Information about the psychological makeup of large groups of people has enormous commercial and political value:

“Facebook can learn almost anything about you by using artificial intelligence to analyze your behavior,” said Peter Eckersley, the chief computer scientist  for the Electronic Frontier Foundation, a digital rights nonprofit. “That knowledge turns out to be perfect both for advertising and propaganda.” 

In December of 2015, The Guardian first reported that Cambridge Analytica, then a little-known data company financed by right-wing billionaire Robert Mercer, was embedded in Ted Cruz’s presidential campaign.  The company was coordinating an aggressive voter-targeting campaign using “psychographic profiles” based upon data harvested from Facebook users, largely without their permission.

Following that report, The Guardian’s Carol Cadwalladr and others blew the lid off what became the Cambridge Analytica scandal.  They detailed how CA harvested and used data obtained from Facebook and other social media platforms to manipulate elections, including but not limited to the 2016 U.S. presidential election.

CA obtained its Facebook data from a young Cambridge University lecturer named Alexandr Kogan.  Kogan, claiming that he was conducting purely academic research, created an app that utilized Facebook’s login procedures to obtain personal profile data from some 270,000 Facebook users.  He then leveraged the data from those users by obtaining information about their friends.  None of this was prohibited by Facebook at the time. 

In the end, Kogan had accessed data from as many as 50 million Facebook users, information he subsequently shared with Cambridge Analytica.

Once they got their hooks into all of this data, Cambridge Analytica and the Trump Campaign mined it to identify persuadable voters in crucial swing states and analyzed the data to determine what kind of messaging might influence their votes. 

Then they saturated social media with ads designed to appeal to the fears and prejudices they had uncovered by mining the Facebook data.   

The problem with this propaganda campaign isn’t just the dishonest and often vile content of the ads.

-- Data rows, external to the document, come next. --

/-! `flagThenResult` -/
@[simp] theorem State.flagThenResult_i (x : Reg) (f : Bool) (b : Byte) : (s.flagThenResult x f b).i = s.i := rfl
@[simp] theorem State.flagThenResult_pc (x : Reg) (f : Bool) (b : Byte) : (s.flagThenResult x f b).pc = s.pc := rfl
@[simp] theorem State.flagThenResult_sp (x : Reg) (f : Bool) (b : Byte) : (s.flagThenResult x f b).sp = s.sp := rfl
@[simp] theorem State.flagThenResult_stack (x : Reg) (f : Bool) (b : Byte) : (s.flagThenResult x f b).stack = s.stack := rfl
@[simp] theorem State.flagThenResult_dt (x : Reg) (f : Bool) (b : Byte) : (s.flagThenResult x f b).dt = s.dt := rfl
@[simp] theorem State.flagThenResult_st (x : Reg) (f : Bool) (b : Byte) : (s.flagThenResult x f b).st = s.st := rfl
@[simp] theorem State.flagThenResult_disp (x : Reg) (f : Bool) (b : Byte) : (s.flagThenResult x f b).disp = s.disp := rfl
@[simp] theorem State.flagThenResult_keys (x : Reg) (f : Bool) (b : Byte) : (s.flagThenResult x f b).keys = s.keys := rfl
@[simp] theorem State.flagThenResult_mem (x : Reg) (f : Bool) (b : Byte) : (s.flagThenResult x f b).mem = s.mem := rfl
@[simp] theorem State.flagThenResult_halt (x : Reg) (f : Bool) (b : Byte) : (s.flagThenResult x f b).halt = s.halt := rfl
@[simp] theorem State.flagThenResult_cause (x : Reg) (f : Bool) (b : Byte) : (s.flagThenResult x f b).cause = s.cause := rfl
@[simp] theorem State.flagThenResult_info (x : Reg) (f : Bool) (b : Byte) : (s.flagThenResult x f b).info = s.info := rfl
@[simp] theorem State.flagThenResult_out (x : Reg) (f : Bool) (b : Byte) : (s.flagThenResult x f b).out = s.out := rfl
@[simp] theorem State.flagThenResult_draws (x : Reg) (f : Bool) (b : Byte) : (s.flagThenResult x f b).draws = s.draws := rfl

/-! `storeWord` -/
@[simp] theorem State.storeWord_v (a : Nat) (w : Word) : (s.storeWord a w).v = s.v := rfl
@[simp] theorem State.storeWord_i (a : Nat) (w : Word) : (s.storeWord a w).i = s.i := rfl
@[simp] theorem State.storeWord_pc (a : Nat) (w : Word) : (s.storeWord a w).pc = s.pc := rfl
@[simp] theorem State.storeWord_sp (a : Nat) (w : Word) : (s.storeWord a w).sp = s.sp := rfl
@[simp] theorem State.storeWord_stack (a : Nat) (w : Word) : (s.storeWord a w).stack = s.stack := rfl
@[simp] theorem State.storeWord_dt (a : Nat) (w : Word) : (s.storeWord a w).dt = s.dt := rfl
@[simp] theorem State.storeWord_st (a : Nat) (w : Word) : (s.storeWord a w).st = s.st := rfl
@[simp] theorem State.storeWord_disp (a : Nat) (w : Word) : (s.storeWord a w).disp = s.disp := rfl
@[simp] theorem State.storeWord_keys (a : Nat) (w : Word) : (s.storeWord a w).keys = s.keys := rfl
@[simp] theorem State.storeWord_halt (a : Nat) (w : Word) : (s.storeWord a w).halt = s.halt := rfl
@[simp] theorem State.storeWord_cause (a : Nat) (w : Word) : (s.storeWord a w).cause = s.cause := rfl
@[simp] theorem State.storeWord_info (a : Nat) (w : Word) : (s.storeWord a w).info = s.info := rfl
@[simp] theorem State.storeWord_out (a : Nat) (w : Word) : (s.storeWord a w).out = s.out := rfl
@[simp] theorem State.storeWord_draws (a : Nat) (w : Word) : (s.storeWord a w).draws = s.draws := rfl

/-! `rndWith` -/
@[simp] theorem State.rndWith_i (k : Byte) (x : Reg) (nn : Byte) : (rndWith k x nn s).i = s.i := rfl
@[simp] theorem State.rndWith_pc (k : Byte) (x : Reg) (nn : Byte) : (rndWith k x nn s).pc = s.pcNext := rfl
@[simp] theorem State.rndWith_sp (k : Byte) (x : Reg) (nn : Byte) : (rndWith k x nn s).sp = s.sp := rfl
@[simp] theorem State.rndWith_stack (k : Byte) (x : Reg) (nn : Byte) : (rndWith k x nn s).stack = s.stack := rfl
@[simp] theorem State.rndWith_dt (k : Byte) (x : Reg) (nn : Byte) : (rndWith k x nn s).dt = s.dt := rfl
@[simp] theorem State.rndWith_st (k : Byte) (x : Reg) (nn : Byte) : (rndWith k x nn s).st = s.st := rfl
@[simp] theorem State.rndWith_disp (k : Byte) (x : Reg) (nn : Byte) : (rndWith k x nn s).disp = s.disp := rfl
@[simp] theorem State.rndWith_keys (k : Byte) (x : Reg) (nn : Byte) : (rndWith k x nn s).keys = s.keys := rfl
@[simp] theorem State.rndWith_mem (k : Byte) (x : Reg) (nn : Byte) : (rndWith k x nn s).mem = s.mem := rfl
@[simp] theorem State.rndWith_halt (k : Byte) (x : Reg) (nn : Byte) : (rndWith k x nn s).halt = s.halt := rfl
@[simp] theorem State.rndWith_cause (k : Byte) (x : Reg) (nn : Byte) : (rndWith k x nn s).cause = s.cause := rfl
@[simp] theorem State.rndWith_info (k : Byte) (x : Reg) (nn : Byte) : (rndWith k x nn s).info = s.info := rfl
@[simp] theorem State.rndWith_out (k : Byte) (x : Reg) (nn : Byte) : (rndWith k x nn s).out = s.out := rfl
@[simp] theorem State.rndWith_draws (k : Byte) (x : Reg) (nn : Byte) : (rndWith k x nn s).draws = s.draws := rfl

/-! `keyDown` -/
@[simp] theorem State.keyDown_v (k : Fin 16) : (keyDown k s).v = s.v := rfl
@[simp] theorem State.keyDown_i (k : Fin 16) : (keyDown k s).i = s.i := rfl
@[simp] theorem State.keyDown_pc (k : Fin 16) : (keyDown k s).pc = s.pc := rfl
@[simp] theorem State.keyDown_sp (k : Fin 16) : (keyDown k s).sp = s.sp := rfl
@[simp] theorem State.keyDown_stack (k : Fin 16) : (keyDown k s).stack = s.stack := rfl
@[simp] theorem State.keyDown_dt (k : Fin 16) : (keyDown k s).dt = s.dt := rfl
@[simp] theorem State.keyDown_st (k : Fin 16) : (keyDown k s).st = s.st := rfl
@[simp] theorem State.keyDown_disp (k : Fin 16) : (keyDown k s).disp = s.disp := rfl
@[simp] theorem State.keyDown_mem (k : Fin 16) : (keyDown k s).mem = s.mem := rfl
@[simp] theorem State.keyDown_halt (k : Fin 16) : (keyDown k s).halt = s.halt := rfl
@[simp] theorem State.keyDown_cause (k : Fin 16) : (keyDown k s).cause = s.cause := rfl
@[simp] theorem State.keyDown_info (k : Fin 16) : (keyDown k s).info = s.info := rfl
@[simp] theorem State.keyDown_out (k : Fin 16) : (keyDown k s).out = s.out := rfl
@[simp] theorem State.keyDown_draws (k : Fin 16) : (keyDown k s).draws = s.draws := rfl

/-! `keyUp` -/
@[simp] theorem State.keyUp_v (k : Fin 16) : (keyUp k s).v = s.v := rfl
@[simp] theorem State.keyUp_i (k : Fin 16) : (keyUp k s).i = s.i := rfl
@[simp] theorem State.keyUp_pc (k : Fin 16) : (keyUp k s).pc = s.pc := rfl
@[simp] theorem State.keyUp_sp (k : Fin 16) : (keyUp k s).sp = s.sp := rfl
@[simp] theorem State.keyUp_stack (k : Fin 16) : (keyUp k s).stack = s.stack := rfl
@[simp] theorem State.keyUp_dt (k : Fin 16) : (keyUp k s).dt = s.dt := rfl
@[simp] theorem State.keyUp_st (k : Fin 16) : (keyUp k s).st = s.st := rfl
@[simp] theorem State.keyUp_disp (k : Fin 16) : (keyUp k s).disp = s.disp := rfl
@[simp] theorem State.keyUp_mem (k : Fin 16) : (keyUp k s).mem = s.mem := rfl
@[simp] theorem State.keyUp_halt (k : Fin 16) : (keyUp k s).halt = s.halt := rfl
@[simp] theorem State.keyUp_cause (k : Fin 16) : (keyUp k s).cause = s.cause := rfl
@[simp] theorem State.keyUp_info (k : Fin 16) : (keyUp k s).info = s.info := rfl
@[simp] theorem State.keyUp_out (k : Fin 16) : (keyUp k s).out = s.out := rfl
@[simp] theorem State.keyUp_draws (k : Fin 16) : (keyUp k s).draws = s.draws := rfl

/-! `loaded` -/
section loaded
variable (rest : Memory) (font program : List Byte) (draws : Nat)

@[simp] theorem State.loaded_v : (State.loaded rest font program draws).v = State.reset.v := rfl
@[simp] theorem State.loaded_i : (State.loaded rest font program draws).i = State.reset.i := rfl
@[simp] theorem State.loaded_pc : (State.loaded rest font program draws).pc = State.reset.pc := rfl
@[simp] theorem State.loaded_sp : (State.loaded rest font program draws).sp = State.reset.sp := rfl
@[simp] theorem State.loaded_stack : (State.loaded rest font program draws).stack = State.reset.stack := rfl
@[simp] theorem State.loaded_dt : (State.loaded rest font program draws).dt = State.reset.dt := rfl
@[simp] theorem State.loaded_st : (State.loaded rest font program draws).st = State.reset.st := rfl
@[simp] theorem State.loaded_disp : (State.loaded rest font program draws).disp = State.reset.disp := rfl
@[simp] theorem State.loaded_keys : (State.loaded rest font program draws).keys = State.reset.keys := rfl
@[simp] theorem State.loaded_halt : (State.loaded rest font program draws).halt = State.reset.halt := rfl
@[simp] theorem State.loaded_cause : (State.loaded rest font program draws).cause = State.reset.cause := rfl
@[simp] theorem State.loaded_info : (State.loaded rest font program draws).info = State.reset.info := rfl
@[simp] theorem State.loaded_out : (State.loaded rest font program draws).out = State.reset.out := rfl
@[simp] theorem State.loaded_mem : (State.loaded rest font program draws).mem = loadMemory rest font program := by
  simp only [State.loaded]
@[simp] theorem State.loaded_draws : (State.loaded rest font program draws).draws = draws := rfl
@[simp] theorem State.readByte_loaded (a : Nat) :
    (State.loaded rest font program draws).readByte a = (loadMemory rest font program).read a := by
  simp only [State.readByte, State.loaded_mem]

end loaded

/-! The readers of an updated state -/
@[simp] theorem State.getV_setI (w : Word) (q : Reg) : (s.setI w).getV q = s.getV q := rfl
@[simp] theorem State.getV_setPc (w : Word) (q : Reg) : (s.setPc w).getV q = s.getV q := rfl
@[simp] theorem State.getV_advance (q : Reg) : s.advance.getV q = s.getV q := rfl
@[simp] theorem State.getV_skipIf (c : Bool) (q : Reg) : (s.skipIf c).getV q = s.getV q := rfl
@[simp] theorem State.getV_push (w : Word) (h : s.sp.val < 16) (q : Reg) : (s.push w h).getV q = s.getV q := rfl
@[simp] theorem State.getV_pop (h : 0 < s.sp.val) (q : Reg) : (s.pop h).getV q = s.getV q := rfl
@[simp] theorem State.getV_writeByte (a : Nat) (b : Byte) (q : Reg) : (s.writeByte a b).getV q = s.getV q := rfl
@[simp] theorem State.getV_faulted (c : FaultCause) (d : Nat) (q : Reg) : (s.faulted c d).getV q = s.getV q := rfl
@[simp] theorem State.getV_clearOut (q : Reg) : s.clearOut.getV q = s.getV q := rfl
@[simp] theorem State.getV_timerPhase (q : Reg) : (timerPhase s).getV q = s.getV q := rfl
@[simp] theorem State.getV_storeWord (a : Nat) (w : Word) (q : Reg) : (s.storeWord a w).getV q = s.getV q := rfl
@[simp] theorem State.getV_keyDown (k : Fin 16) (q : Reg) : (keyDown k s).getV q = s.getV q := rfl
@[simp] theorem State.getV_keyUp (k : Fin 16) (q : Reg) : (keyUp k s).getV q = s.getV q := rfl

@[simp] theorem State.readByte_setV (r : Reg) (b : Byte) (q : Nat) : (s.setV r b).readByte q = s.readByte q := rfl
@[simp] theorem State.readByte_setI (w : Word) (q : Nat) : (s.setI w).readByte q = s.readByte q := rfl
@[simp] theorem State.readByte_setPc (w : Word) (q : Nat) : (s.setPc w).readByte q = s.readByte q := rfl
@[simp] theorem State.readByte_advance (q : Nat) : s.advance.readByte q = s.readByte q := rfl
@[simp] theorem State.readByte_skipIf (c : Bool) (q : Nat) : (s.skipIf c).readByte q = s.readByte q := rfl
@[simp] theorem State.readByte_push (w : Word) (h : s.sp.val < 16) (q : Nat) : (s.push w h).readByte q = s.readByte q := rfl
@[simp] theorem State.readByte_pop (h : 0 < s.sp.val) (q : Nat) : (s.pop h).readByte q = s.readByte q := rfl
@[simp] theorem State.readByte_faulted (c : FaultCause) (d : Nat) (q : Nat) : (s.faulted c d).readByte q = s.readByte q := rfl
@[simp] theorem State.readByte_clearOut (q : Nat) : s.clearOut.readByte q = s.readByte q := rfl
@[simp] theorem State.readByte_timerPhase (q : Nat) : (timerPhase s).readByte q = s.readByte q := rfl
@[simp] theorem State.readByte_resultThenFlag (x : Reg) (b : Byte) (f : Bool) (q : Nat) : (s.resultThenFlag x b f).readByte q = s.readByte q := rfl
@[simp] theorem State.readByte_flagThenResult (x : Reg) (f : Bool) (b : Byte) (q : Nat) : (s.flagThenResult x f b).readByte q = s.readByte q := rfl
@[simp] theorem State.readByte_rndWith (k : Byte) (x : Reg) (nn : Byte) (q : Nat) : (rndWith k x nn s).readByte q = s.readByte q := rfl
@[simp] theorem State.readByte_keyDown (k : Fin 16) (q : Nat) : (keyDown k s).readByte q = s.readByte q := rfl
@[simp] theorem State.readByte_keyUp (k : Fin 16) (q : Nat) : (keyUp k s).readByte q = s.readByte q := rfl

@[simp] theorem State.stackAt_setV (r : Reg) (b : Byte) (q : Fin 16) : (s.setV r b).stackAt q = s.stackAt q := rfl
@[simp] theorem State.stackAt_setI (w : Word) (q : Fin 16) : (s.setI w).stackAt q = s.stackAt q := rfl
@[simp] theorem State.stackAt_setPc (w : Word) (q : Fin 16) : (s.setPc w).stackAt q = s.stackAt q := rfl
@[simp] theorem State.stackAt_advance (q : Fin 16) : s.advance.stackAt q = s.stackAt q := rfl
@[simp] theorem State.stackAt_skipIf (c : Bool) (q : Fin 16) : (s.skipIf c).stackAt q = s.stackAt q := rfl
@[simp] theorem State.stackAt_pop (h : 0 < s.sp.val) (q : Fin 16) : (s.pop h).stackAt q = s.stackAt q := rfl
@[simp] theorem State.stackAt_writeByte (a : Nat) (b : Byte) (q : Fin 16) : (s.writeByte a b).stackAt q = s.stackAt q := rfl
@[simp] theorem State.stackAt_faulted (c : FaultCause) (d : Nat) (q : Fin 16) : (s.faulted c d).stackAt q = s.stackAt q := rfl
@[simp] theorem State.stackAt_clearOut (q : Fin 16) : s.clearOut.stackAt q = s.stackAt q := rfl
@[simp] theorem State.stackAt_timerPhase (q : Fin 16) : (timerPhase s).stackAt q = s.stackAt q := rfl
@[simp] theorem State.stackAt_resultThenFlag (x : Reg) (b : Byte) (f : Bool) (q : Fin 16) : (s.resultThenFlag x b f).stackAt q = s.stackAt q := rfl
@[simp] theorem State.stackAt_flagThenResult (x : Reg) (f : Bool) (b : Byte) (q : Fin 16) : (s.flagThenResult x f b).stackAt q = s.stackAt q := rfl
@[simp] theorem State.stackAt_storeWord (a : Nat) (w : Word) (q : Fin 16) : (s.storeWord a w).stackAt q = s.stackAt q := rfl
@[simp] theorem State.stackAt_rndWith (k : Byte) (x : Reg) (nn : Byte) (q : Fin 16) : (rndWith k x nn s).stackAt q = s.stackAt q := rfl
@[simp] theorem State.stackAt_keyDown (k : Fin 16) (q : Fin 16) : (keyDown k s).stackAt q = s.stackAt q := rfl
@[simp] theorem State.stackAt_keyUp (k : Fin 16) (q : Fin 16) : (keyUp k s).stackAt q = s.stackAt q := rfl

It’s the volume, more like saturation bombing than an advertising campaign.  Trump’s 2016 digital media director, Brad Parscale, bragged that he ran 50,000 to 60,000 variations of Facebook ads each day during the campaign.  For this, Parscale was rewarded by being named as Trump’s 2020 re-election campaign manager.

And it’s the lack of attribution.  It was impossible to tell who was behind the phony ads.  Or how much they cost.  Or where the money came from.

And it’s the narrow distribution.  Since the ads were directed only to small but crucial targeted audiences, they were mostly invisible to regulators and the general public.  Most people didn’t even know it was happening.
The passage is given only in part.